Your reply should be one number: how many lines of the records below contain the string "typeHint".

▬▬▬▬▬▬▬▬▬▬

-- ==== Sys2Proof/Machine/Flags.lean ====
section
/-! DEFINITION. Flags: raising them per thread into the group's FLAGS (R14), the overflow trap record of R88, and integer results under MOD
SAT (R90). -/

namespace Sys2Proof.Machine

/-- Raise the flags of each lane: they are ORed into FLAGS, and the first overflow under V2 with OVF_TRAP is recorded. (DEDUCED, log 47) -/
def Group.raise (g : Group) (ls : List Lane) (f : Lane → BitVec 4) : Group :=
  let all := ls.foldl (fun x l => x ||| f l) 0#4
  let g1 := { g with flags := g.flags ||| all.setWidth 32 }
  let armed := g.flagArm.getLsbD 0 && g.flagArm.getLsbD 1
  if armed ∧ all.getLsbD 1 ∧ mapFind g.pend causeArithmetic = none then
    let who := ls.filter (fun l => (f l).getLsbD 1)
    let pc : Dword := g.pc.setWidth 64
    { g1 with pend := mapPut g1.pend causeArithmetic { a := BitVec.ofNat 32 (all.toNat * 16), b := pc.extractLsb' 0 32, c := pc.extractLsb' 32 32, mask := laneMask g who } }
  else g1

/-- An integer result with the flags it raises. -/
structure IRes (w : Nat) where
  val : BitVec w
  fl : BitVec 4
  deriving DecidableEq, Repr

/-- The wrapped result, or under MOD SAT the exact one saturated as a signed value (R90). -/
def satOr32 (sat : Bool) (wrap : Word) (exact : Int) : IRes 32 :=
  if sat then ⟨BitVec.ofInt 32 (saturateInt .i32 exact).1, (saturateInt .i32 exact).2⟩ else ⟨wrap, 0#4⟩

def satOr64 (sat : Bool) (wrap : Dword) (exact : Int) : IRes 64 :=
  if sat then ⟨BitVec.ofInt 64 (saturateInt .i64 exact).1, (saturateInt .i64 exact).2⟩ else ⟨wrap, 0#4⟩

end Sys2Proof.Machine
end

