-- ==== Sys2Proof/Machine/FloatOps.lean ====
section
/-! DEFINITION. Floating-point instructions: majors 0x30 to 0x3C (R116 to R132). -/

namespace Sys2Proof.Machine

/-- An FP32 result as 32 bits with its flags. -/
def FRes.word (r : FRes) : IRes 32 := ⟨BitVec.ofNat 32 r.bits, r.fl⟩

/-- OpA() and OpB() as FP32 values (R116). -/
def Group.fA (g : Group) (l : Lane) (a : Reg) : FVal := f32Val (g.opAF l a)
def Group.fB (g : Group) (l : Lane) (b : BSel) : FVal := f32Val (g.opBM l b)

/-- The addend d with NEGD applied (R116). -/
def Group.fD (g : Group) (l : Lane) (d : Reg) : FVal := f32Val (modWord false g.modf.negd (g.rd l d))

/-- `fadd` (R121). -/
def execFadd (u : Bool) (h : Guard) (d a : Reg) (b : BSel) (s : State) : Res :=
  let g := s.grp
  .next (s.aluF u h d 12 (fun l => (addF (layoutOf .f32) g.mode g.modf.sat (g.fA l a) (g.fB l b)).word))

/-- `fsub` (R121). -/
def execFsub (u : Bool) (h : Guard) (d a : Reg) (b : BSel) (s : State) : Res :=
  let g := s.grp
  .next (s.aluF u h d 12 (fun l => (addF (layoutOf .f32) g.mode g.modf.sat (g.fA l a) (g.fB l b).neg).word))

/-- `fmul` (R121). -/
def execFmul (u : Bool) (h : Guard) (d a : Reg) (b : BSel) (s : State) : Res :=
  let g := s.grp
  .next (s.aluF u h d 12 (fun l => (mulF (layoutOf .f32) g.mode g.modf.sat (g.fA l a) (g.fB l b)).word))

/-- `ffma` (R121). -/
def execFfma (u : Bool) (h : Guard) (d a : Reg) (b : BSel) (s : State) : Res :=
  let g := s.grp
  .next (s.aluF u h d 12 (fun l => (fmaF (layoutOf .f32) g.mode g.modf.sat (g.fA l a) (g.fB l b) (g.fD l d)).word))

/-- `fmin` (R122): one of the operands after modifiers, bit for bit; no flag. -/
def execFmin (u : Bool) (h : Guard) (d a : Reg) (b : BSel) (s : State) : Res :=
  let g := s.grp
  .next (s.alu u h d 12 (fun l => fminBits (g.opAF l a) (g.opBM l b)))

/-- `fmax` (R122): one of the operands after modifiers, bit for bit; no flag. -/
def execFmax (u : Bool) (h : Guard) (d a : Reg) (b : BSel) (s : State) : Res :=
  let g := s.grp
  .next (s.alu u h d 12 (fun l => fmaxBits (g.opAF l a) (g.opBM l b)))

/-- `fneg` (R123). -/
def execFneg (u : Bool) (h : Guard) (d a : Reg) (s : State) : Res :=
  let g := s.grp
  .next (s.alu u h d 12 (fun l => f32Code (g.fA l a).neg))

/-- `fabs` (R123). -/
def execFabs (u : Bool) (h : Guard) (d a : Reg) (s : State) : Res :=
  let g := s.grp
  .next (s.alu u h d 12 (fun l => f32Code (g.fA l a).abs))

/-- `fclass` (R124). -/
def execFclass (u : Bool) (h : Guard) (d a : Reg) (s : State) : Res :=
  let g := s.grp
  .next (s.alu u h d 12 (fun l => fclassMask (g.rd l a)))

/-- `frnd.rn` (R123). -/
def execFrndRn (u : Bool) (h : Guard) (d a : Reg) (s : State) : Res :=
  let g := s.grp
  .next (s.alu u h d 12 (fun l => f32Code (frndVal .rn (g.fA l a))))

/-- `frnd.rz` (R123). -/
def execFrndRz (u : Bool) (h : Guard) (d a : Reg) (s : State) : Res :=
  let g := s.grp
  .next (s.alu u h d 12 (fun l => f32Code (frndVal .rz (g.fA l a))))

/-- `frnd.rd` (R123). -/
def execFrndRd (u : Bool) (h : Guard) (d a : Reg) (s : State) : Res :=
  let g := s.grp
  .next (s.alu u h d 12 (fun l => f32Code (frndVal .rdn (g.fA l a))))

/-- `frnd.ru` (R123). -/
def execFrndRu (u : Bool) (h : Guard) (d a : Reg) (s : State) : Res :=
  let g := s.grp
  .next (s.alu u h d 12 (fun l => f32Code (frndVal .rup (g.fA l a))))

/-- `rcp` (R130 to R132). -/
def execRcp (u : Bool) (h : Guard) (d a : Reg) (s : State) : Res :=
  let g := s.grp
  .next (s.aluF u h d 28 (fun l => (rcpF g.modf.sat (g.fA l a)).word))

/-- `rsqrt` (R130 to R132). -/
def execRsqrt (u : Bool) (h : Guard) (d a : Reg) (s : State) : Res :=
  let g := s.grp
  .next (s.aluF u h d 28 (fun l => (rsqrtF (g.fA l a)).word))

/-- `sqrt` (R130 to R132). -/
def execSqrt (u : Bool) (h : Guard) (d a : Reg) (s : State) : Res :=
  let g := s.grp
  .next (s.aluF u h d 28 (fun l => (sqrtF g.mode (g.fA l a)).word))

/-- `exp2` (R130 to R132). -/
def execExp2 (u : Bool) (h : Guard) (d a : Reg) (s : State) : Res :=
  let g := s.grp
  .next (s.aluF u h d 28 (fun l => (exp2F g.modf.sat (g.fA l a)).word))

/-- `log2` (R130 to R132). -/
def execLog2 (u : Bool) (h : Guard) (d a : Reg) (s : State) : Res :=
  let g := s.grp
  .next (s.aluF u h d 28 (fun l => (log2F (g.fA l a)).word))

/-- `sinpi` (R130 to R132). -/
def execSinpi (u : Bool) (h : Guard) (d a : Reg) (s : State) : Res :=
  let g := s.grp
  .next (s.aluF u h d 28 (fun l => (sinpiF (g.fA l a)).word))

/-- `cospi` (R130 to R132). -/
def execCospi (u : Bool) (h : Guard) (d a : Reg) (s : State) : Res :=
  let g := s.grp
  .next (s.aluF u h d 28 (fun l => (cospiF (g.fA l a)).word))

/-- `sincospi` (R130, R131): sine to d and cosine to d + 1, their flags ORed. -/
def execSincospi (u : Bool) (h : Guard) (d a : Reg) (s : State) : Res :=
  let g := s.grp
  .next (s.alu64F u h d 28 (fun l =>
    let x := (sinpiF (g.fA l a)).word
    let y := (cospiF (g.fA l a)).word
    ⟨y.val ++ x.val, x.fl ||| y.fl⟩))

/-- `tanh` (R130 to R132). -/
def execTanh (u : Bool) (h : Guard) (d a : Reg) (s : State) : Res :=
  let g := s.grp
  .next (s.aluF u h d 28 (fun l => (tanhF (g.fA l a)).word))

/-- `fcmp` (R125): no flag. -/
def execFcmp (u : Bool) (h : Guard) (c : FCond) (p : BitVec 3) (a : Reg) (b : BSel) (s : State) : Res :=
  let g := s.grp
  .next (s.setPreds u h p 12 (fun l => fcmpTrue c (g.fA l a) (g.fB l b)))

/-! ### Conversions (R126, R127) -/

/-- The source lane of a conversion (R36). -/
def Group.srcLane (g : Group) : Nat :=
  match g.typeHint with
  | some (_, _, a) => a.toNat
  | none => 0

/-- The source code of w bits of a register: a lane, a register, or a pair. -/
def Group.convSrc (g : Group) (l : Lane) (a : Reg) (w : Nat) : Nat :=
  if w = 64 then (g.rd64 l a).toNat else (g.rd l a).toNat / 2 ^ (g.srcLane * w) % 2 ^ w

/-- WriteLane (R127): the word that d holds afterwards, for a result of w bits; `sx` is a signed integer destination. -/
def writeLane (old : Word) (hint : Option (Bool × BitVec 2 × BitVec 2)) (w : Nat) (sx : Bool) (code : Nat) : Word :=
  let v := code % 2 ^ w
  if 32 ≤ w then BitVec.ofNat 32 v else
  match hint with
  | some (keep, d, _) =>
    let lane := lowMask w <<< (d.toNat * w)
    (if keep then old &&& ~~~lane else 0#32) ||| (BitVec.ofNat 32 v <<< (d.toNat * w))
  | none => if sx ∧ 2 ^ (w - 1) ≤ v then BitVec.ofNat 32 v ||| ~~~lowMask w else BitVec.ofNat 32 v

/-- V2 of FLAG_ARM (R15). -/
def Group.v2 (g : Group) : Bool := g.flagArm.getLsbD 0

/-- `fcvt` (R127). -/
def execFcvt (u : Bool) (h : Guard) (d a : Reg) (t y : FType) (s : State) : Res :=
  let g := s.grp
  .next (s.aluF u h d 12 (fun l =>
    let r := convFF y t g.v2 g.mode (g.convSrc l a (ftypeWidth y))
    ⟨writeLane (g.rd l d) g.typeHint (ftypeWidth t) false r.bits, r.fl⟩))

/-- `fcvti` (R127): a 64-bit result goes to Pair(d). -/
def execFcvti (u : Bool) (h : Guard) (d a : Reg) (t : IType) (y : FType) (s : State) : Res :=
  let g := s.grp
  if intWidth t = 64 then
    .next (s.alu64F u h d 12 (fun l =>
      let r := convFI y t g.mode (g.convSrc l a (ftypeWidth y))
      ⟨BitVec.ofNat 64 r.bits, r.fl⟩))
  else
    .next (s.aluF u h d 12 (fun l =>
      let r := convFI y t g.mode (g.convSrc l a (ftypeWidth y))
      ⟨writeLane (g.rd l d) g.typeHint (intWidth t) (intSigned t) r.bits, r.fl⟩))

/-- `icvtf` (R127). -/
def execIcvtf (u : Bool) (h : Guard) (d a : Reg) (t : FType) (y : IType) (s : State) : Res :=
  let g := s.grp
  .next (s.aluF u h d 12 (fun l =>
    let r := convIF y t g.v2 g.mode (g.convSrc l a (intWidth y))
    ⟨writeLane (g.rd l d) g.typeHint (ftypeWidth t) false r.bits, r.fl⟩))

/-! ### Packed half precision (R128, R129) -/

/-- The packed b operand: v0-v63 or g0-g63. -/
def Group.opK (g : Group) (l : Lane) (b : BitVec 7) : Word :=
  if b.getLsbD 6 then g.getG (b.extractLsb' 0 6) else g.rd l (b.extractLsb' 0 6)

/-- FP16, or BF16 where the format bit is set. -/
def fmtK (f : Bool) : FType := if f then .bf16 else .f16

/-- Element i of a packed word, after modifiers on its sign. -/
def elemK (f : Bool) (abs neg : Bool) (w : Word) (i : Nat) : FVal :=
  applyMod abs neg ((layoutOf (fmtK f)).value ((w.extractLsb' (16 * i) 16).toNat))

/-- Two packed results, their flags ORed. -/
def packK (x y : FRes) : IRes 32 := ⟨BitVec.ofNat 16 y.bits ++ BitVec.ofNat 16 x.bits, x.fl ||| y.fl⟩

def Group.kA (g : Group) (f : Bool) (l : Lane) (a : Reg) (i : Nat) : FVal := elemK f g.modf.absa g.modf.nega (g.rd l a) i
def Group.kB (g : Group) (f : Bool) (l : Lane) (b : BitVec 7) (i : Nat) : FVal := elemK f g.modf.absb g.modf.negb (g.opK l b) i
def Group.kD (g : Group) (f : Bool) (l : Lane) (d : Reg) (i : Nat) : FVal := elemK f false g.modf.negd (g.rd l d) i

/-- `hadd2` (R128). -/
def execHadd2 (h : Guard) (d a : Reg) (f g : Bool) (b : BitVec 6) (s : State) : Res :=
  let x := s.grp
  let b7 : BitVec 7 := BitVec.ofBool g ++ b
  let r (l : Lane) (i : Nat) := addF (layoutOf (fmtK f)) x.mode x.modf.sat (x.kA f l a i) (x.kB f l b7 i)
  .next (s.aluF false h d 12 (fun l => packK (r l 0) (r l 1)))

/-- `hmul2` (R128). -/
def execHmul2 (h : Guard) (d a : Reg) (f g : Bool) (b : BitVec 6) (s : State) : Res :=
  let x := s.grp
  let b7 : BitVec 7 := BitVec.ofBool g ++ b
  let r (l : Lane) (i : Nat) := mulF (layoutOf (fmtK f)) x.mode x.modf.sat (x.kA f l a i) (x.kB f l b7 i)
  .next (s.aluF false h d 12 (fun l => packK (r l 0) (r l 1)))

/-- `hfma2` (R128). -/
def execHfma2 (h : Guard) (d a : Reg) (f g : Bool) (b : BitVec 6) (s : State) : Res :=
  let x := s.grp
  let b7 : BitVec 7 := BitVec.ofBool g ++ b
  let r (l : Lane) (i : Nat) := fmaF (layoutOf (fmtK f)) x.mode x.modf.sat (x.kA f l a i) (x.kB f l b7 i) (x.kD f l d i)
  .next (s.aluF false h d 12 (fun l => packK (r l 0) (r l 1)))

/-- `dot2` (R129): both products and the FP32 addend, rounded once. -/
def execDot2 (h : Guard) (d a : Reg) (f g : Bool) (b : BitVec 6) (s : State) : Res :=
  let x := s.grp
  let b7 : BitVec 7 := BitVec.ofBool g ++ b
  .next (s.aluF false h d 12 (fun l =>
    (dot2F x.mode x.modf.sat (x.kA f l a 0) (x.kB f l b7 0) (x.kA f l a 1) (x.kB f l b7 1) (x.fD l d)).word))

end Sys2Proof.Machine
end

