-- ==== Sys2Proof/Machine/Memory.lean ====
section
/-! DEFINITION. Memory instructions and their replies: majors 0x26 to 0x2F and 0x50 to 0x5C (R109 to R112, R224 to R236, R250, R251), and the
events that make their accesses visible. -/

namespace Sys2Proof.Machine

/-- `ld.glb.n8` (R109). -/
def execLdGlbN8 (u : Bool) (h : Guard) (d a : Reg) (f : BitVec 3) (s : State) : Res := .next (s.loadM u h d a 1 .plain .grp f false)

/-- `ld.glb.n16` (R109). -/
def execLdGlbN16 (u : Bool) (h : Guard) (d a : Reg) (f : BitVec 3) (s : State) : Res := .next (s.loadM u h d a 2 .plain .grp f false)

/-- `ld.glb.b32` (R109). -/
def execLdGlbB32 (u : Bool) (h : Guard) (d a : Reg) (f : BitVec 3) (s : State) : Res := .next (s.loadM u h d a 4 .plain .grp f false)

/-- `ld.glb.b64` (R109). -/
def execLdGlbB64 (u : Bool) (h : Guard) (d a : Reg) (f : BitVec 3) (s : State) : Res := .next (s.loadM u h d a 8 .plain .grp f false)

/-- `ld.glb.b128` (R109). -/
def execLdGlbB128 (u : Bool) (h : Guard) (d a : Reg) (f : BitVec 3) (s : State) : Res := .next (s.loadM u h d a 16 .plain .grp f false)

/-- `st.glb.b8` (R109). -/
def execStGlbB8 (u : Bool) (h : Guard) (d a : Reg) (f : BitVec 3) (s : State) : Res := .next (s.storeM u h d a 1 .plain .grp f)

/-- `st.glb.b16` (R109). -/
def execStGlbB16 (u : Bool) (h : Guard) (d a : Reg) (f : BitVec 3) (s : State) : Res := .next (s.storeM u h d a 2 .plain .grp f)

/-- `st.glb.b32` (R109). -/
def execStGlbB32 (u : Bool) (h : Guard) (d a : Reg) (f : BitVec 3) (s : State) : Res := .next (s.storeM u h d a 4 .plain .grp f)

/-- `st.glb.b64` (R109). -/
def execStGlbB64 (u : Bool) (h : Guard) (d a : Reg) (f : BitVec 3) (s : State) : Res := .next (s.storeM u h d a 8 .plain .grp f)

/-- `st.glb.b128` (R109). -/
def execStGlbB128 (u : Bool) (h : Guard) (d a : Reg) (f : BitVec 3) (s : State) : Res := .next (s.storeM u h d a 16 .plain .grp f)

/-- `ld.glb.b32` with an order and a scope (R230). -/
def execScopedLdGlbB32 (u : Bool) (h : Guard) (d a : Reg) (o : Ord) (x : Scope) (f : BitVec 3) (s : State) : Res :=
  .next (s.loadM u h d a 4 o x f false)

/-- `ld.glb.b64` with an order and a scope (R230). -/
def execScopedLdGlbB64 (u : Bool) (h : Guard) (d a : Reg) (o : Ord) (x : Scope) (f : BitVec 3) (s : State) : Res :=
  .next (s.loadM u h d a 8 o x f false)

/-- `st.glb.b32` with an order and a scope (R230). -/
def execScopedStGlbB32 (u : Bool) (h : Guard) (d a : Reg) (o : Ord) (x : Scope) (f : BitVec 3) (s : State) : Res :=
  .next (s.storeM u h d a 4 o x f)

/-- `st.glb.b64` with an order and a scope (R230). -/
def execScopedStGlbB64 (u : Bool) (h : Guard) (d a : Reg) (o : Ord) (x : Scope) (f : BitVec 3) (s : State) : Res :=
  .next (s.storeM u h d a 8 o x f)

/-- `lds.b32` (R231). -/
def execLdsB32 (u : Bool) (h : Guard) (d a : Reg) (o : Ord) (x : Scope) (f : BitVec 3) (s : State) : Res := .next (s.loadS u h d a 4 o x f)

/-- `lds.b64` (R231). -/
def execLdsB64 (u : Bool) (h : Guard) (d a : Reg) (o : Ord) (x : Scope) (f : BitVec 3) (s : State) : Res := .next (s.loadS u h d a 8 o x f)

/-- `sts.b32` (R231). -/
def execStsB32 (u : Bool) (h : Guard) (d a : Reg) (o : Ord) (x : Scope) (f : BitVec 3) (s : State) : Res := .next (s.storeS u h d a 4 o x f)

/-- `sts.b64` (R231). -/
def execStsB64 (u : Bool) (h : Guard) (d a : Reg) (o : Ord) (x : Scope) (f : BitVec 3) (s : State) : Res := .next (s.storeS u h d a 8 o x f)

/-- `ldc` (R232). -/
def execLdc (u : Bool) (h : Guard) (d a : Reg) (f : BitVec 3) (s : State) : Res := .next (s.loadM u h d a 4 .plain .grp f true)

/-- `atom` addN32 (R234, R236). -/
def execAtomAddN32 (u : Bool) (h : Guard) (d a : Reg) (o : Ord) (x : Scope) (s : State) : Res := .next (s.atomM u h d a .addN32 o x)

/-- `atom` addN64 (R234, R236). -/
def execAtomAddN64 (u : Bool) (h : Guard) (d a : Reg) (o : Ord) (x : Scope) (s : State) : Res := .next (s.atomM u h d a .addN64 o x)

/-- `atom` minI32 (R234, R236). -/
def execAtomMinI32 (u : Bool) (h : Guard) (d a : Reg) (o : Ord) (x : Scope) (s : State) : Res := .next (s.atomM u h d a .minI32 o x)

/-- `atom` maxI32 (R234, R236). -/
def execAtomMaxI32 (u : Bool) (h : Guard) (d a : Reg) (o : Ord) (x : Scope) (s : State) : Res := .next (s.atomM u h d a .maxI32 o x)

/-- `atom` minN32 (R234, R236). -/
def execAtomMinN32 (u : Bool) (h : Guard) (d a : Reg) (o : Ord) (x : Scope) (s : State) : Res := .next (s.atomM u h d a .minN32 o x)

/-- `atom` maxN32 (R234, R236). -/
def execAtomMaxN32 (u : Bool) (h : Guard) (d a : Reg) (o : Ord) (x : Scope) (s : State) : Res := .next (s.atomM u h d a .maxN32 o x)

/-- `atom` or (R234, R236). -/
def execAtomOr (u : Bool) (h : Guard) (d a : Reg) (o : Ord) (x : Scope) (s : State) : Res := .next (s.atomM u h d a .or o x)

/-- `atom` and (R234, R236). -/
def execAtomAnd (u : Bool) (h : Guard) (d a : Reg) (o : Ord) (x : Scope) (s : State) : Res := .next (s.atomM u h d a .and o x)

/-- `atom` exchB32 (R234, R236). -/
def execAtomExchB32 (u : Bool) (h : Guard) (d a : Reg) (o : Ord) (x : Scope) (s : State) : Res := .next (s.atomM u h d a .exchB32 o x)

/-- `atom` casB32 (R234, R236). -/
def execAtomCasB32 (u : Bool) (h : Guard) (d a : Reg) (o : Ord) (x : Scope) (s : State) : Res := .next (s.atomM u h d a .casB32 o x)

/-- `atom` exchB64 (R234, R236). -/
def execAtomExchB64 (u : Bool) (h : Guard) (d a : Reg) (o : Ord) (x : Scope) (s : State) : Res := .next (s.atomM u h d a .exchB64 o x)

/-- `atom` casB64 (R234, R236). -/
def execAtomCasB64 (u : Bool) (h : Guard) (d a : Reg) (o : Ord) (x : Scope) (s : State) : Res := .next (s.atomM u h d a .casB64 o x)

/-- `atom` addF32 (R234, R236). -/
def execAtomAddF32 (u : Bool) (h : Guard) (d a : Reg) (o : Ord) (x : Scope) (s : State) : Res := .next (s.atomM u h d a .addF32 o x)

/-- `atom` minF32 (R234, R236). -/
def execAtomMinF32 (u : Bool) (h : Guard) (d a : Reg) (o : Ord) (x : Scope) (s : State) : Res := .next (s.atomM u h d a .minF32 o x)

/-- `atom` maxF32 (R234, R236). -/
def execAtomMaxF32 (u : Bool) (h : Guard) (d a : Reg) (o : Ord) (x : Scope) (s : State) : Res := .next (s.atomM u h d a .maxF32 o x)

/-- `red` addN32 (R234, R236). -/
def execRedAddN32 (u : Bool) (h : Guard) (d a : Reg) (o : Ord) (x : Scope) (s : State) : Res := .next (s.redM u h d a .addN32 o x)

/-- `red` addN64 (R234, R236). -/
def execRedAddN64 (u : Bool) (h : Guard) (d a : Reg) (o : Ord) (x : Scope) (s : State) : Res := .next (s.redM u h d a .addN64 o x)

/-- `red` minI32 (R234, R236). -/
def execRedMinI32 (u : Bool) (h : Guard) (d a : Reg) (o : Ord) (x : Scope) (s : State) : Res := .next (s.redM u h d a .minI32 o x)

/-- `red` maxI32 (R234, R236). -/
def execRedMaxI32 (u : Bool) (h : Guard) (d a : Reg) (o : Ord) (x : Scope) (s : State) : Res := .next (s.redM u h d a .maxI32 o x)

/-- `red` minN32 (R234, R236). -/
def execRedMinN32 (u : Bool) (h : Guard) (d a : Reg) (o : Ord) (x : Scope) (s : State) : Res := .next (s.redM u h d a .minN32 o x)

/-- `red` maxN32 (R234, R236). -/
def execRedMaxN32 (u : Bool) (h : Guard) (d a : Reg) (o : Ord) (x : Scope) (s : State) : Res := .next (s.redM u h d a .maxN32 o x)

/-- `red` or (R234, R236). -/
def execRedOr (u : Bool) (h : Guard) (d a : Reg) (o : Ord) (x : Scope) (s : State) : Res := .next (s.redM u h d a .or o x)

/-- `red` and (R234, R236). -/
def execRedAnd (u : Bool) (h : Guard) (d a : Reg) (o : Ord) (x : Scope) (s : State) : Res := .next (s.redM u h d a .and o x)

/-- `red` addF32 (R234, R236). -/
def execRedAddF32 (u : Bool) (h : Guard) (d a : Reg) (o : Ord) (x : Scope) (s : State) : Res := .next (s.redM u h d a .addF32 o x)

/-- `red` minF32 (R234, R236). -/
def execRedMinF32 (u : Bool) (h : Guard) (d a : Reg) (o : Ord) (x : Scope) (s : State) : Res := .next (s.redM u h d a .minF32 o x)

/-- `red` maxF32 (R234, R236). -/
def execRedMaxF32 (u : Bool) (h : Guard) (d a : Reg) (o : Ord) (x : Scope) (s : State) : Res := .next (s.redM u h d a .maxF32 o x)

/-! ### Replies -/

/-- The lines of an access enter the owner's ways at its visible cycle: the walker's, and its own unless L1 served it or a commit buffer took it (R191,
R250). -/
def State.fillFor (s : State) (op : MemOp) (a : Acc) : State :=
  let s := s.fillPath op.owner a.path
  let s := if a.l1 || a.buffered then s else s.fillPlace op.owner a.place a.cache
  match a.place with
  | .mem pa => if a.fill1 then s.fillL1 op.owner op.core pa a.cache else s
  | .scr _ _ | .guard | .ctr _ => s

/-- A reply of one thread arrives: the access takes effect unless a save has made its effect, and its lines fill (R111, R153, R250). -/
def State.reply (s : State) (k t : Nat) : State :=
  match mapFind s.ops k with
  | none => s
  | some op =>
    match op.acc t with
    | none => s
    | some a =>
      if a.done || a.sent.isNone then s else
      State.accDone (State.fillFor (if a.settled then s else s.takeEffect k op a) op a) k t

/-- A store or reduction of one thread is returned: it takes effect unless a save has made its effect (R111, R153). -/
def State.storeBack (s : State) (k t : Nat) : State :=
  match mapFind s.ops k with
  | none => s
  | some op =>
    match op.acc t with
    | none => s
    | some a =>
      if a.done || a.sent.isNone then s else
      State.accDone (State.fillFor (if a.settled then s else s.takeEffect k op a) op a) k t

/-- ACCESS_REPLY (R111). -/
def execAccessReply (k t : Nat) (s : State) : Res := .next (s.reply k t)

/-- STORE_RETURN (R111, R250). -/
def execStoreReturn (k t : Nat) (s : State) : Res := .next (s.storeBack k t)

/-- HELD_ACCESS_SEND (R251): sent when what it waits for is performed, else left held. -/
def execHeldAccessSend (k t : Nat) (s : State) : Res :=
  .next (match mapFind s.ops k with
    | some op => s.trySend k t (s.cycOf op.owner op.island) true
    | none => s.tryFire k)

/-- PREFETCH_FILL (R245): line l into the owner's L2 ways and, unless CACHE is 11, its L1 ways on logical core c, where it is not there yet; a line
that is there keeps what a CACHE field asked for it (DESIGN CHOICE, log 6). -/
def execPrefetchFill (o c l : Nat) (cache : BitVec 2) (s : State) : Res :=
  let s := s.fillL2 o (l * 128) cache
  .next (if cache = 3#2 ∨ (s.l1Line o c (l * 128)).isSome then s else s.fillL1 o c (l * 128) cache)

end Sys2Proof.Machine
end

▬▬▬▬▬▬▬▬▬▬

## Response to this exercise
4